--- What the exercise asks ---
Which of the lines below holds the string "mmul"? Copy every line that does.
* * * *
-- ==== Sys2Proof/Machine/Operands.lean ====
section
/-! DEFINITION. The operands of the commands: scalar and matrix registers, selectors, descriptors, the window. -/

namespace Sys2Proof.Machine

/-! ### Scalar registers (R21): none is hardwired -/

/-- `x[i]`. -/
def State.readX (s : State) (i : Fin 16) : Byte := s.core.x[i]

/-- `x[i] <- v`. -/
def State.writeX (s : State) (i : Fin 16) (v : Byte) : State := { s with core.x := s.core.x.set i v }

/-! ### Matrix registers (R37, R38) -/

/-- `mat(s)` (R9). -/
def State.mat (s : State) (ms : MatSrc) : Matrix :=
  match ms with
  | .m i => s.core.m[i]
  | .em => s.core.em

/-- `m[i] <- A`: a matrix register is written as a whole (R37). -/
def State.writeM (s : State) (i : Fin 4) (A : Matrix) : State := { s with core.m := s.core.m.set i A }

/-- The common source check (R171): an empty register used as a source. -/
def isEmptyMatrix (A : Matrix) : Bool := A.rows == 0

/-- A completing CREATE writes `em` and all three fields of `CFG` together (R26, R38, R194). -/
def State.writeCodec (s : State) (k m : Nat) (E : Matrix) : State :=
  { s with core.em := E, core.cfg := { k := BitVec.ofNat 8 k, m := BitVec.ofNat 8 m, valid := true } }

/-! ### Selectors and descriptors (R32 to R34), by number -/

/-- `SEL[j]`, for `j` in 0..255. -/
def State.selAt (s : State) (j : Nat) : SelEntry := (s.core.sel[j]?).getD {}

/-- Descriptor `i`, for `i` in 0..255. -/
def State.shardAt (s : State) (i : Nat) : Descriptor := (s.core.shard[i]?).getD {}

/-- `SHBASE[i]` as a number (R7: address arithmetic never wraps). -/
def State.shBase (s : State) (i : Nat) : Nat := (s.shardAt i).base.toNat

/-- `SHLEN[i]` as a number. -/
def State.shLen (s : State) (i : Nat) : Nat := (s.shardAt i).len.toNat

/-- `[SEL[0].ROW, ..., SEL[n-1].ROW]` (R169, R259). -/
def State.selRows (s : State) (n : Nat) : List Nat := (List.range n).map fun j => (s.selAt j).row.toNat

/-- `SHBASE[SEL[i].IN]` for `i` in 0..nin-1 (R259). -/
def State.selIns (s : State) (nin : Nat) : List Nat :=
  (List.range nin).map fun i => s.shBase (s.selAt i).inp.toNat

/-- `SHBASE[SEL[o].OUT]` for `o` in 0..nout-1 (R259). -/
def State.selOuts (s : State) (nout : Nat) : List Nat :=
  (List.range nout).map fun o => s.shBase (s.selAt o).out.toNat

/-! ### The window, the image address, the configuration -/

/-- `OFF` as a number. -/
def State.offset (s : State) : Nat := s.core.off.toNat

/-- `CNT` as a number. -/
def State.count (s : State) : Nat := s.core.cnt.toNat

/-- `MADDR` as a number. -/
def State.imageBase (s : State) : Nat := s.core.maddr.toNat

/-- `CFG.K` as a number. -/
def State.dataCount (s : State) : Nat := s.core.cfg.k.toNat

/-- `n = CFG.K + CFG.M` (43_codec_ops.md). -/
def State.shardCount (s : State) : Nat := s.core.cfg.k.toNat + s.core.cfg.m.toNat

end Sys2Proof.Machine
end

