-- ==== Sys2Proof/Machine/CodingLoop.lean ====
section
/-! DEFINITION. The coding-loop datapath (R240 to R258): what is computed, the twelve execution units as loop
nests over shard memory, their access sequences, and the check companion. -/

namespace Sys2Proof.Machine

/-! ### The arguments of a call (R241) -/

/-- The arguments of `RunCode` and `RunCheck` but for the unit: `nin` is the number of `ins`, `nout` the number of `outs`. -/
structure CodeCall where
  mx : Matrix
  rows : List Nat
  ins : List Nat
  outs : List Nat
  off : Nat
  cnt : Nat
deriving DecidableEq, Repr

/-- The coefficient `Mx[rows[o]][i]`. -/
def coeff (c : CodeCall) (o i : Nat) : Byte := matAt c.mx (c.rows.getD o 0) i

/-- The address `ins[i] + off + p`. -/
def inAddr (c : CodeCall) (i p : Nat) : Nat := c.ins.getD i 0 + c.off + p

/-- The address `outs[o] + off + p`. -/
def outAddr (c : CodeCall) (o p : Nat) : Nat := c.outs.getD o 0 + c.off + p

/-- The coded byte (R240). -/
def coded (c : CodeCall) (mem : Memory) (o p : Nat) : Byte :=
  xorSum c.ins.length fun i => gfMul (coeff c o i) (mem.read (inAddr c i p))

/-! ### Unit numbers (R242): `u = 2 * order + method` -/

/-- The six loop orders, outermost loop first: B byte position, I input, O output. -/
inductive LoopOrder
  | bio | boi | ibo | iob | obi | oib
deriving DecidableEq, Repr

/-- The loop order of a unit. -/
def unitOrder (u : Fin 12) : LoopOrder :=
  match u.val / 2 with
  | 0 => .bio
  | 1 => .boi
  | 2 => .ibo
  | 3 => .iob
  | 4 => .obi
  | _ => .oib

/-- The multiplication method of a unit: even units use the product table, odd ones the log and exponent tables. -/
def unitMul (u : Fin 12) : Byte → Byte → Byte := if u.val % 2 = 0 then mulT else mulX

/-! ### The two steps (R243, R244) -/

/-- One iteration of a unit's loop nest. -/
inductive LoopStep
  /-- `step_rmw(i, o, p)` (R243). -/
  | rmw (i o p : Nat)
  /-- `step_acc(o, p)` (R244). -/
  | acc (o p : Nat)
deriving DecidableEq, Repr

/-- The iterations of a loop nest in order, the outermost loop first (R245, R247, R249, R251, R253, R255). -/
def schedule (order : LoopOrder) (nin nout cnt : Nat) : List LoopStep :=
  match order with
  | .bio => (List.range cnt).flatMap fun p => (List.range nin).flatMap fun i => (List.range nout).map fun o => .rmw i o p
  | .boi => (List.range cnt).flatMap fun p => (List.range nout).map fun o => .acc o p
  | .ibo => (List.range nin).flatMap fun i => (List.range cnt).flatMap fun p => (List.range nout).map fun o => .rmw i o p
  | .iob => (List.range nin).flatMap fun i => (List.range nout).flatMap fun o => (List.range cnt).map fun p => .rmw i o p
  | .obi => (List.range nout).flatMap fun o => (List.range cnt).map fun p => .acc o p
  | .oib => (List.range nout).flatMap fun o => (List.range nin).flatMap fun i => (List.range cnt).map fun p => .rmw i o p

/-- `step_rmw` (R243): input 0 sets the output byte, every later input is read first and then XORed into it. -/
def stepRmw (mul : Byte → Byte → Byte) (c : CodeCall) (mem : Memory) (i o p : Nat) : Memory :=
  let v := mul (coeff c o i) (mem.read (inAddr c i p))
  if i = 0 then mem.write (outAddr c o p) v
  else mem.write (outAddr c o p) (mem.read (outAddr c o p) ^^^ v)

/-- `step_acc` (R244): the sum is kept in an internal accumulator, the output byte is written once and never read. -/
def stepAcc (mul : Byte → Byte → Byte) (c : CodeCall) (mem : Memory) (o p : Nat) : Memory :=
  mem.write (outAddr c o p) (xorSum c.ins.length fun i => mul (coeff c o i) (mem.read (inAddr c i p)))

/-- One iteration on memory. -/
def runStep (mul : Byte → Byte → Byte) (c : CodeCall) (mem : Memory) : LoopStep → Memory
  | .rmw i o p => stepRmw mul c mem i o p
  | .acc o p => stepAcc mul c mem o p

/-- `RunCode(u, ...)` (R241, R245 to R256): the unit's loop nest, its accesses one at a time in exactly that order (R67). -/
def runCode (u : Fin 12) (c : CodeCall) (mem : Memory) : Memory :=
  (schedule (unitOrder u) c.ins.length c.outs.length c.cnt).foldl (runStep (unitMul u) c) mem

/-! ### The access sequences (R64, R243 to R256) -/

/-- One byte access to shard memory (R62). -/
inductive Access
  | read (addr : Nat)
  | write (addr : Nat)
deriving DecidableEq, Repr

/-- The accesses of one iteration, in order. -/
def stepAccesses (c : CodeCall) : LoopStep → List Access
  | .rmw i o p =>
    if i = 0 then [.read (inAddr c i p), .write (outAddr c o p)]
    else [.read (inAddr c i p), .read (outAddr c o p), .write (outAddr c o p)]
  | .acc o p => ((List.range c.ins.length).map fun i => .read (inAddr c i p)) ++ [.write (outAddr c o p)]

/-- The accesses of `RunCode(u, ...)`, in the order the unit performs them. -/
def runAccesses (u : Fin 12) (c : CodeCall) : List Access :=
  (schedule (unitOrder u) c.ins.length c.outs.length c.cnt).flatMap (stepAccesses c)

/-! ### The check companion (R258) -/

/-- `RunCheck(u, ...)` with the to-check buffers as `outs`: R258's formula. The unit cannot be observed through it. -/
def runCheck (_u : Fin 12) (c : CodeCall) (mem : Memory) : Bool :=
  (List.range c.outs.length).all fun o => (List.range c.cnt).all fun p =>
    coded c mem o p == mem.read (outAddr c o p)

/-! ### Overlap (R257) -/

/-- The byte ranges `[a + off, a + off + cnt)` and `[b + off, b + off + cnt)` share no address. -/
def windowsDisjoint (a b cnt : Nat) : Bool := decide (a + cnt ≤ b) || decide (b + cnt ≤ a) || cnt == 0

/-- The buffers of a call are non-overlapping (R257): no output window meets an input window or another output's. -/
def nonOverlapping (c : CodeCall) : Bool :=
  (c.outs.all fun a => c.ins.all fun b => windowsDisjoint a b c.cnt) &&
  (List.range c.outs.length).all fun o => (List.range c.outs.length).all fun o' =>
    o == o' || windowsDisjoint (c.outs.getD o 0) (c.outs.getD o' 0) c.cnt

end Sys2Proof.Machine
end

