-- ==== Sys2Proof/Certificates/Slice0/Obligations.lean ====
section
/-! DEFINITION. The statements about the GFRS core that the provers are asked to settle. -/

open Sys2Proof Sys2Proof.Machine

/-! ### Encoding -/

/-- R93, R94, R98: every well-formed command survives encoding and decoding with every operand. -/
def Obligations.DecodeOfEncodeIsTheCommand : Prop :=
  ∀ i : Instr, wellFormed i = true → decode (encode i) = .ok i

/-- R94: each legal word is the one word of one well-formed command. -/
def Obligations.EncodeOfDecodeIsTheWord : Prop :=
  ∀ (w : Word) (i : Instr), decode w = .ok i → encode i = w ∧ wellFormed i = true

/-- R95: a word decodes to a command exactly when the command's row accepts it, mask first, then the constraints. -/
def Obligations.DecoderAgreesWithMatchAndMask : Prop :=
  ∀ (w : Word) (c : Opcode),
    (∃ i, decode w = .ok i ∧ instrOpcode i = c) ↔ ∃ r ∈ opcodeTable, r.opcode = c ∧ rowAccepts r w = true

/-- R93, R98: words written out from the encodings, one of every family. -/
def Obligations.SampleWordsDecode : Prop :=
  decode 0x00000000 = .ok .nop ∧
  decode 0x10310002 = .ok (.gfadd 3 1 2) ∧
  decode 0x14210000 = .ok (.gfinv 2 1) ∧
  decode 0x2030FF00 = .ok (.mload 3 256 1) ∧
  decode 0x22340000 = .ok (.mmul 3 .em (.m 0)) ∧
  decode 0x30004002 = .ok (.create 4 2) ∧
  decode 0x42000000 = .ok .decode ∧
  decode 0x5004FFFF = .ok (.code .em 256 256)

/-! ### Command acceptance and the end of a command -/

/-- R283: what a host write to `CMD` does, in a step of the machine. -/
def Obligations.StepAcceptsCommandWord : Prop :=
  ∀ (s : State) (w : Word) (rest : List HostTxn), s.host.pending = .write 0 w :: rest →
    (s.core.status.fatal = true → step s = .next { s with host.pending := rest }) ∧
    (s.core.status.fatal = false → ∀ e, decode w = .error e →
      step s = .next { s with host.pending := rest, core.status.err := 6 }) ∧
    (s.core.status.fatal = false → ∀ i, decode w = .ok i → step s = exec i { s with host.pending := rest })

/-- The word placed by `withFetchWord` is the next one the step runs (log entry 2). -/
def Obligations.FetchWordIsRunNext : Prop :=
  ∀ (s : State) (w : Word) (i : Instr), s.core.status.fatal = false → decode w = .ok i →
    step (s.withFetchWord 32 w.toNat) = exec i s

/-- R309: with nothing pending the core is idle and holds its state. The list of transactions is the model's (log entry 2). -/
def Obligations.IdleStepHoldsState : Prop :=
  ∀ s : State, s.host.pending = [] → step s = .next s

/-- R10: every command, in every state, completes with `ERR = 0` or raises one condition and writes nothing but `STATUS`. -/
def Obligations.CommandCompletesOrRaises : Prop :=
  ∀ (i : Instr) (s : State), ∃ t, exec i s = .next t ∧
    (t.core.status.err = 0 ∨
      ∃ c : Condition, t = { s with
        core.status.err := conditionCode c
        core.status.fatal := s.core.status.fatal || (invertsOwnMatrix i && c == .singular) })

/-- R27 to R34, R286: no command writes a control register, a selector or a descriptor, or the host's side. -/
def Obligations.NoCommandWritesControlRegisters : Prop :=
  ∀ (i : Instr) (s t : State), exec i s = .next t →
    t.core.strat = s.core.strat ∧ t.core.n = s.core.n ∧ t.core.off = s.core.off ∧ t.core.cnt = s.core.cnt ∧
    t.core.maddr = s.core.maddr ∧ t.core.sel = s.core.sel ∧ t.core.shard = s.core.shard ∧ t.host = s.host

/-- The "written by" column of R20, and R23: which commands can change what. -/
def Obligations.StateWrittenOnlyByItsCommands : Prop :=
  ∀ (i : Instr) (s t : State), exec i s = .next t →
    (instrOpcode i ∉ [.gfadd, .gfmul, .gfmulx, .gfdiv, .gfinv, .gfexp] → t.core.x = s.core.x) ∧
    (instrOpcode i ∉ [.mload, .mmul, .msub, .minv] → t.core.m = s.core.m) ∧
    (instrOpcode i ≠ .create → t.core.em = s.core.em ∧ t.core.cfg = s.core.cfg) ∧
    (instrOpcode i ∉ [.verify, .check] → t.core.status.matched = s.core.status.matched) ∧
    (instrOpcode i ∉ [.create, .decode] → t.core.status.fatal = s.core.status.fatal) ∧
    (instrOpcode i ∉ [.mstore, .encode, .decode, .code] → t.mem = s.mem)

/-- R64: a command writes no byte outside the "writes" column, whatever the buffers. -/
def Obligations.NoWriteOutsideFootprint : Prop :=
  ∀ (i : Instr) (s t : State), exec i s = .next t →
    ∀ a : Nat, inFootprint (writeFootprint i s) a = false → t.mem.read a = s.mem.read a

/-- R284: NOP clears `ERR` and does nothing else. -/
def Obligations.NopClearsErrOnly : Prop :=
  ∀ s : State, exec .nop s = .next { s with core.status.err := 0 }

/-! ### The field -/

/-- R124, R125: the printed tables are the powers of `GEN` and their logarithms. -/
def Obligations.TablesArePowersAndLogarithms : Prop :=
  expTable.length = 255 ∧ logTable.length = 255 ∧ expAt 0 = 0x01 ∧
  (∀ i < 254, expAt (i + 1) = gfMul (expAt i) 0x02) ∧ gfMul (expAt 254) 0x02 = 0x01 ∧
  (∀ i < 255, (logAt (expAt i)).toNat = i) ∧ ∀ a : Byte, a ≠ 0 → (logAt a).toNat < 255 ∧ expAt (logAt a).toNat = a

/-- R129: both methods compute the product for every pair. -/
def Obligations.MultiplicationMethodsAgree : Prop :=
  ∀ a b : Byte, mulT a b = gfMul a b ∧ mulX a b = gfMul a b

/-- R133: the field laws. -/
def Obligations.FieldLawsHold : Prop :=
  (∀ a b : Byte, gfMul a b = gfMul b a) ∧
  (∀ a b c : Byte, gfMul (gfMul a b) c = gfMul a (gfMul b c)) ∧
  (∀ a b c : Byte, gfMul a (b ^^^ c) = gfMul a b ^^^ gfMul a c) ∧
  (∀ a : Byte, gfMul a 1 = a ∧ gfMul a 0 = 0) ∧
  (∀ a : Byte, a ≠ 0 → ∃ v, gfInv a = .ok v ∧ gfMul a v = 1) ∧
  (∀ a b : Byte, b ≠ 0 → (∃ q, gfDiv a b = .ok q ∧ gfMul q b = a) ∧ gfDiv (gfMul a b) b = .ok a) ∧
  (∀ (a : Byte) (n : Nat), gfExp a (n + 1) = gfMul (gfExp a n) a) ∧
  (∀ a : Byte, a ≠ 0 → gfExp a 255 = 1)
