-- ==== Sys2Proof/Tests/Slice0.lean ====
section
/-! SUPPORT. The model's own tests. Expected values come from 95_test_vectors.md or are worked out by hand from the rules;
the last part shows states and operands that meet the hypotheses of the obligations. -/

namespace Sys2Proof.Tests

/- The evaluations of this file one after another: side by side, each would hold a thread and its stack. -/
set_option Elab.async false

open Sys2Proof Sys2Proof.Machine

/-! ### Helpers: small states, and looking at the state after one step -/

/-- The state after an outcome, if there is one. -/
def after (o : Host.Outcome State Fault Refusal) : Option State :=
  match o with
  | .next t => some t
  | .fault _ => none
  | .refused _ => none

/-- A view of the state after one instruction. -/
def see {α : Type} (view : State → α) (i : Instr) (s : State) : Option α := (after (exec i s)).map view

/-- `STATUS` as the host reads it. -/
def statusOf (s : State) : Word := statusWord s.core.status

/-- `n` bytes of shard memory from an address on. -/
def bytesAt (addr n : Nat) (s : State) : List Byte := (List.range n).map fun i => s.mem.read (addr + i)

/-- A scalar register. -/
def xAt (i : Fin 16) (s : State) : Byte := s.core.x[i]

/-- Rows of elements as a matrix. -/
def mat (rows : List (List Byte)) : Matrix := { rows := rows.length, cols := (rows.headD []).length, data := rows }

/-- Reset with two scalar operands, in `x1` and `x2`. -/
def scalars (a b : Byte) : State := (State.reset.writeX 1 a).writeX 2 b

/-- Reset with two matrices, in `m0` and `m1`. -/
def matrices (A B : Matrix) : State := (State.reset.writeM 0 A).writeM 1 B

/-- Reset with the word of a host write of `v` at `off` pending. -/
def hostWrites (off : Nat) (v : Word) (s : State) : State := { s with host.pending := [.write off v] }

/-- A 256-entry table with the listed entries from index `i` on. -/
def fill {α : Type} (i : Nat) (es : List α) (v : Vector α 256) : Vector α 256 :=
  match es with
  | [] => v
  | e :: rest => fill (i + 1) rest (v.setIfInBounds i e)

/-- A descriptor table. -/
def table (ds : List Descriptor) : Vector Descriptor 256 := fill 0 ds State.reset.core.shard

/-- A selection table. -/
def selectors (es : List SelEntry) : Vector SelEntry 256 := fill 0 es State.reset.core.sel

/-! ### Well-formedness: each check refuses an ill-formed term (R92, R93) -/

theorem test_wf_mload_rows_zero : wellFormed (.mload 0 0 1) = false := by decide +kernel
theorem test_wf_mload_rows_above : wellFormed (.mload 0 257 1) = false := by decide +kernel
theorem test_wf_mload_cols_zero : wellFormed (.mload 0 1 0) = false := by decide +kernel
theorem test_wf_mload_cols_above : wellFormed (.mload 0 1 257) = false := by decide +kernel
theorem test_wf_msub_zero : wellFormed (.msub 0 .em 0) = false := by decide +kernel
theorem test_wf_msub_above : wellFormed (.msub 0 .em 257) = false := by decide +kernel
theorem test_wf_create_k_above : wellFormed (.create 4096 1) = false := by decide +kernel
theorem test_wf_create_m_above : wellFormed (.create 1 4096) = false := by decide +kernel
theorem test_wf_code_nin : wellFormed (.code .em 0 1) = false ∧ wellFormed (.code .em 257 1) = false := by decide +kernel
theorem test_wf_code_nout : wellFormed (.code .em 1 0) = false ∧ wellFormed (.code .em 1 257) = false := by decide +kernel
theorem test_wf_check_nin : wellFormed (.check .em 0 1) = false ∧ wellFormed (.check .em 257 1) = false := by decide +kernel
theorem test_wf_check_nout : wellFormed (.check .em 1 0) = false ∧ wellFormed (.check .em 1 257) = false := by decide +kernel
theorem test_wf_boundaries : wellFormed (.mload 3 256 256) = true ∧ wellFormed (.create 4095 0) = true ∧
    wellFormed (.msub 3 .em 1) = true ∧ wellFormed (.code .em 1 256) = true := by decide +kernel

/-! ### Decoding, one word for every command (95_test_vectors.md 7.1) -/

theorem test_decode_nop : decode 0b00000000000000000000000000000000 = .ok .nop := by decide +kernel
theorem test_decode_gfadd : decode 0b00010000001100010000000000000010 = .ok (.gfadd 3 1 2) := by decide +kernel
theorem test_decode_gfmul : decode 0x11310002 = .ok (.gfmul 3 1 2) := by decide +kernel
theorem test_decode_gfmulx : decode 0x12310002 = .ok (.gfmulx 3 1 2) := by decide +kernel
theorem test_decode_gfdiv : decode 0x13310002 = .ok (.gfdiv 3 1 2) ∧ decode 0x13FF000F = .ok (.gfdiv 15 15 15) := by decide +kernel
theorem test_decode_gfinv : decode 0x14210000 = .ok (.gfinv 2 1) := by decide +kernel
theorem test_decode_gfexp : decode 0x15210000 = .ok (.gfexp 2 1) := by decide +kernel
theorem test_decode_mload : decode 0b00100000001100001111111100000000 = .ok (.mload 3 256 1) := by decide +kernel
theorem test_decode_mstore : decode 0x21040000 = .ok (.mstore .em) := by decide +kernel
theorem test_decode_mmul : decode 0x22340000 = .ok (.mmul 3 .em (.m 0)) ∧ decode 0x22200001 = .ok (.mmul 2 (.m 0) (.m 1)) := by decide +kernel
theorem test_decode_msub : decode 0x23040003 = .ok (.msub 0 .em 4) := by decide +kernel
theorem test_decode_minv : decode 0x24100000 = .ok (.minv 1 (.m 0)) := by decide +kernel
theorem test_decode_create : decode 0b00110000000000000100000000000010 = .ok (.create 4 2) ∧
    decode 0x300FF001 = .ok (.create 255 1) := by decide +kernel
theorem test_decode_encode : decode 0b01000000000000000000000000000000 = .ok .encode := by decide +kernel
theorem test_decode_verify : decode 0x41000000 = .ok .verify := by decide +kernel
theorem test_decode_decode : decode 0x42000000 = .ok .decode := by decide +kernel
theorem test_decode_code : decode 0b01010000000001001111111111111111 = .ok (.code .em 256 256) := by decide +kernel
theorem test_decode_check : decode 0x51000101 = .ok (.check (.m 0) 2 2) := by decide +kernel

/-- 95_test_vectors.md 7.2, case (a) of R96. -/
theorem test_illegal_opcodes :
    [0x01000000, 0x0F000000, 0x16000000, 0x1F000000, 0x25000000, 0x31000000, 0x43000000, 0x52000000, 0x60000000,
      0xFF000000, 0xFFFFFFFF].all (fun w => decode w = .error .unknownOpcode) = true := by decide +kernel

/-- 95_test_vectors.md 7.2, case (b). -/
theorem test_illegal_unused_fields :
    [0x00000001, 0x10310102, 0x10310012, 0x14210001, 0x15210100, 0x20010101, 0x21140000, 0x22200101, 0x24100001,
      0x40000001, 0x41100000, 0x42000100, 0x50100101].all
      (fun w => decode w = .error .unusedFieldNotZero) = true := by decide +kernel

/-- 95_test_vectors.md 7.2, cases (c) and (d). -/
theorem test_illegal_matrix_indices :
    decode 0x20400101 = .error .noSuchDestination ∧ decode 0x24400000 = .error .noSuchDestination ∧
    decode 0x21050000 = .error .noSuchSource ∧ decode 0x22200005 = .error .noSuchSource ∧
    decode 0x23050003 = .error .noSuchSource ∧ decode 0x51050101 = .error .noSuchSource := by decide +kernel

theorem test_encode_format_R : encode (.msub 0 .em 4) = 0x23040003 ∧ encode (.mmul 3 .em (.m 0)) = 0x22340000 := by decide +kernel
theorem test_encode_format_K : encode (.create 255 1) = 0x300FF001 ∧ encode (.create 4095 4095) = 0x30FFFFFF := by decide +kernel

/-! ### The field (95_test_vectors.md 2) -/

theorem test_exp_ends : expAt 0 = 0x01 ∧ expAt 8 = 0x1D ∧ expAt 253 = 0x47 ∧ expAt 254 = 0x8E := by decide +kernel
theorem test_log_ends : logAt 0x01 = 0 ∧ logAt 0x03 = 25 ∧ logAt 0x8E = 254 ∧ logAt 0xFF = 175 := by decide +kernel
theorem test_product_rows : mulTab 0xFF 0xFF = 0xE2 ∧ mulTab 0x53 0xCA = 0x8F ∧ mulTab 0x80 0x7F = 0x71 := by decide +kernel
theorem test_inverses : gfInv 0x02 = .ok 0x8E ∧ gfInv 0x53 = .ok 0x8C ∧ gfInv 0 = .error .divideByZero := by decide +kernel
* * * *
--- Task response ---
  decode 0x22340000 = .ok (.mmul 3 .em (.m 0)) ∧
    (instrOpcode i ∉ [.mload, .mmul, .msub, .minv] → t.core.m = s.core.m) ∧
theorem test_decode_mmul : decode 0x22340000 = .ok (.mmul 3 .em (.m 0)) ∧ decode 0x22200001 = .ok (.mmul 2 (.m 0) (.m 1)) := by decide +kernel
theorem test_encode_format_R : encode (.msub 0 .em 4) = 0x23040003 ∧ encode (.mmul 3 .em (.m 0)) = 0x22340000 := by decide +kernel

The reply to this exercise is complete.